• [Description of the task] Copy the data exactly.

• [Collected data entries]
/-! ### The next move -/

/-- The first slice of a group that forms and has no STALL before it (03 R54). -/
def issuable (s : State) (x : Slice) : Bool :=
  readyNow s x && !fetchHeld s x &&
    let ids := formGroup s x
    ids.head? == some x.id && ids.all fun j => decide ((s.slice j).nextIssue ≤ s.clk x.die + ids.idxOf j)
/-- The group that issues next: round-robin after the last one (log 2). -/
def nextSlice (s : State) : Option Nat :=
  match s.slices.find? fun x => decide (s.focus < x.id) && issuable s x with
  | some x => some x.id
  | none => (s.slices.find? (issuable s)).map Slice.id
/-- What the machine does when nothing is asked of it from outside. -/
def ownMove (s : State) : Result :=
  match ownMsg s with
  | some m => arriveMsg { s with outbox := s.outbox.erase m } m
  | none =>
  match nextLink s with
  | some m => takeIn { s with linkq := s.linkq.erase m } m
  | none =>
  match nextBehind s with
  | some m => takeMsg { s with behind := s.behind.erase m } m
  | none =>
    match proxyStep s with
    | some t => .next t
    | none =>
      match s.slices.find? (pagexDue s) with
      | some x => .next (takePagex s x.id)
      | none =>
        match nextMgmt s with
        | some m => takeMsg { s with mgmtq := s.mgmtq.erase m } m
        | none =>
          match ownStep s with
          | some i => exec i s
          | none =>
            match nextSlice s with
            | some id => issueAt id s
            | none => .next (pass s 0 1)
/-- A move that comes from outside (log 2). -/
def outerMove (a : Act) (s : State) : Result :=
  match a with
  | .event i => if enabled s i then exec i s else .next s
  | .msg m => arriveMsg s m
  | .issue id => issueAt id s
  | .ringHead d i h => .next (s.updSession (d * 4 + i) fun x => { x with head := h })
  | .logHead v h => .next (s.updVdev v fun x => { x with head := h })
  | .counterGet d i n => .next { s with reads := s.reads ++ [counterWord s.part (s.session (d * 4 + i)) n] }
  | .counterSet d i n v => .next (s.updSession (d * 4 + i) fun x => if eventKnown s.part (x.events.getD n 0) then { x with counters := x.counters.set n (v &&& ((1 : W64) <<< 63 - 1)) } else x)
  | .poison keys => .next (poisonAt s keys)
  | .markReg id n => .next (poisonReg s id n)
  | .markUnit u t p => .next (poisonUnit s u t p)
  | .ctlError d => .next (s.countDie d 0x40 1)
  | .upset id z c k b => .next (upset s id z (flipped c k b))
  | .error u ok => .next (unitError s u ok)
  | .carry c => .next { s with carried := recPut Carried.id s.carried c.id c }
/-- A slice that has come into the trap handler's hands leaves its group, and the results it has issued are written
(02 R27, R34, R50). -/
def heldSettle (s : State) : State :=
  s.slices.foldl (fun (s : State) x =>
    if x.run == .held && (x.gm &&& ~~~ownBit x != 0 || !x.land.isEmpty || !x.xv.queue.isEmpty || (pendingRegs s x).any fun r => match r with | .v _ => true | _ => false) then
      leaveGroup (flushSlice s x.id) (s.slice x.id)
    else s) s
/-- The crews that have used a poisoned value are killed (21 R339, R342). -/
def consumedKills (s : State) : State := s.consumed.foldl (fun (s : State) p => killCrew p.1 p.2 s) { s with consumed := [] }
/-- What ends every move: arrivals whose releases have been performed count; crews that have consumed an error are killed; shadows catch up; stalls come back to contexts that are resident again; held slices settle; stops and cuts that have become possible take place. -/
def moveEnd (s : State) : State := 
  let s : State := crewsGone (consumedKills (lateArrivals s))
  let s : State := heldSettle (stallsBack { s with slices := s.slices.map (catchUp s) })
  { cutsSettle (askedSettle (replaysSettle (finishStops s))) with group := [] }
/-- A package whose rails are down moves only by coming up (23 R367). -/
def downMove (s : State) : Result :=
  match s.agenda with
  | .event (.bringUp ok) :: rest => exec (.bringUp ok) { s with agenda := rest }
  | _ :: rest => .next { s with agenda := rest }
  | [] => .fault .unpowered
/-- A move of a package that is up. -/
def upMove (s : State) : Result :=
  match s.agenda with
  | a :: rest => outerMove a { s with agenda := rest }
  | [] => ownMove s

• [Exercise answer]
/-! ### The next move -/

/-- The first slice of a group that forms and has no STALL before it (03 R54). -/
def issuable (s : State) (x : Slice) : Bool :=
  readyNow s x && !fetchHeld s x &&
    let ids := formGroup s x
    ids.head? == some x.id && ids.all fun j => decide ((s.slice j).nextIssue ≤ s.clk x.die + ids.idxOf j)
/-- The group that issues next: round-robin after the last one (log 2). -/
def nextSlice (s : State) : Option Nat :=
  match s.slices.find? fun x => decide (s.focus < x.id) && issuable s x with
  | some x => some x.id
  | none => (s.slices.find? (issuable s)).map Slice.id
/-- What the machine does when nothing is asked of it from outside. -/
def ownMove (s : State) : Result :=
  match ownMsg s with
  | some m => arriveMsg { s with outbox := s.outbox.erase m } m
  | none =>
  match nextLink s with
  | some m => takeIn { s with linkq := s.linkq.erase m } m
  | none =>
  match nextBehind s with
  | some m => takeMsg { s with behind := s.behind.erase m } m
  | none =>
    match proxyStep s with
    | some t => .next t
    | none =>
      match s.slices.find? (pagexDue s) with
      | some x => .next (takePagex s x.id)
      | none =>
        match nextMgmt s with
        | some m => takeMsg { s with mgmtq := s.mgmtq.erase m } m
        | none =>
          match ownStep s with
          | some i => exec i s
          | none =>
            match nextSlice s with
            | some id => issueAt id s
            | none => .next (pass s 0 1)
/-- A move that comes from outside (log 2). -/
def outerMove (a : Act) (s : State) : Result :=
  match a with
  | .event i => if enabled s i then exec i s else .next s
  | .msg m => arriveMsg s m
  | .issue id => issueAt id s
  | .ringHead d i h => .next (s.updSession (d * 4 + i) fun x => { x with head := h })
  | .logHead v h => .next (s.updVdev v fun x => { x with head := h })
  | .counterGet d i n => .next { s with reads := s.reads ++ [counterWord s.part (s.session (d * 4 + i)) n] }
  | .counterSet d i n v => .next (s.updSession (d * 4 + i) fun x => if eventKnown s.part (x.events.getD n 0) then { x with counters := x.counters.set n (v &&& ((1 : W64) <<< 63 - 1)) } else x)
  | .poison keys => .next (poisonAt s keys)
  | .markReg id n => .next (poisonReg s id n)
  | .markUnit u t p => .next (poisonUnit s u t p)
  | .ctlError d => .next (s.countDie d 0x40 1)
  | .upset id z c k b => .next (upset s id z (flipped c k b))
  | .error u ok => .next (unitError s u ok)
  | .carry c => .next { s with carried := recPut Carried.id s.carried c.id c }
/-- A slice that has come into the trap handler's hands leaves its group, and the results it has issued are written
(02 R27, R34, R50). -/
def heldSettle (s : State) : State :=
  s.slices.foldl (fun (s : State) x =>
    if x.run == .held && (x.gm &&& ~~~ownBit x != 0 || !x.land.isEmpty || !x.xv.queue.isEmpty || (pendingRegs s x).any fun r => match r with | .v _ => true | _ => false) then
      leaveGroup (flushSlice s x.id) (s.slice x.id)
    else s) s
/-- The crews that have used a poisoned value are killed (21 R339, R342). -/
def consumedKills (s : State) : State := s.consumed.foldl (fun (s : State) p => killCrew p.1 p.2 s) { s with consumed := [] }
/-- What ends every move: arrivals whose releases have been performed count; crews that have consumed an error are killed; shadows catch up; stalls come back to contexts that are resident again; held slices settle; stops and cuts that have become possible take place. -/
def moveEnd (s : State) : State := 
  let s : State := crewsGone (consumedKills (lateArrivals s))
  let s : State := heldSettle (stallsBack { s with slices := s.slices.map (catchUp s) })
  { cutsSettle (askedSettle (replaysSettle (finishStops s))) with group := [] }
/-- A package whose rails are down moves only by coming up (23 R367). -/
def downMove (s : State) : Result :=
  match s.agenda with
  | .event (.bringUp ok) :: rest => exec (.bringUp ok) { s with agenda := rest }
  | _ :: rest => .next { s with agenda := rest }
  | [] => .fault .unpowered
/-- A move of a package that is up. -/
def upMove (s : State) : Result :=
  match s.agenda with
  | a :: rest => outerMove a { s with agenda := rest }
  | [] => ownMove s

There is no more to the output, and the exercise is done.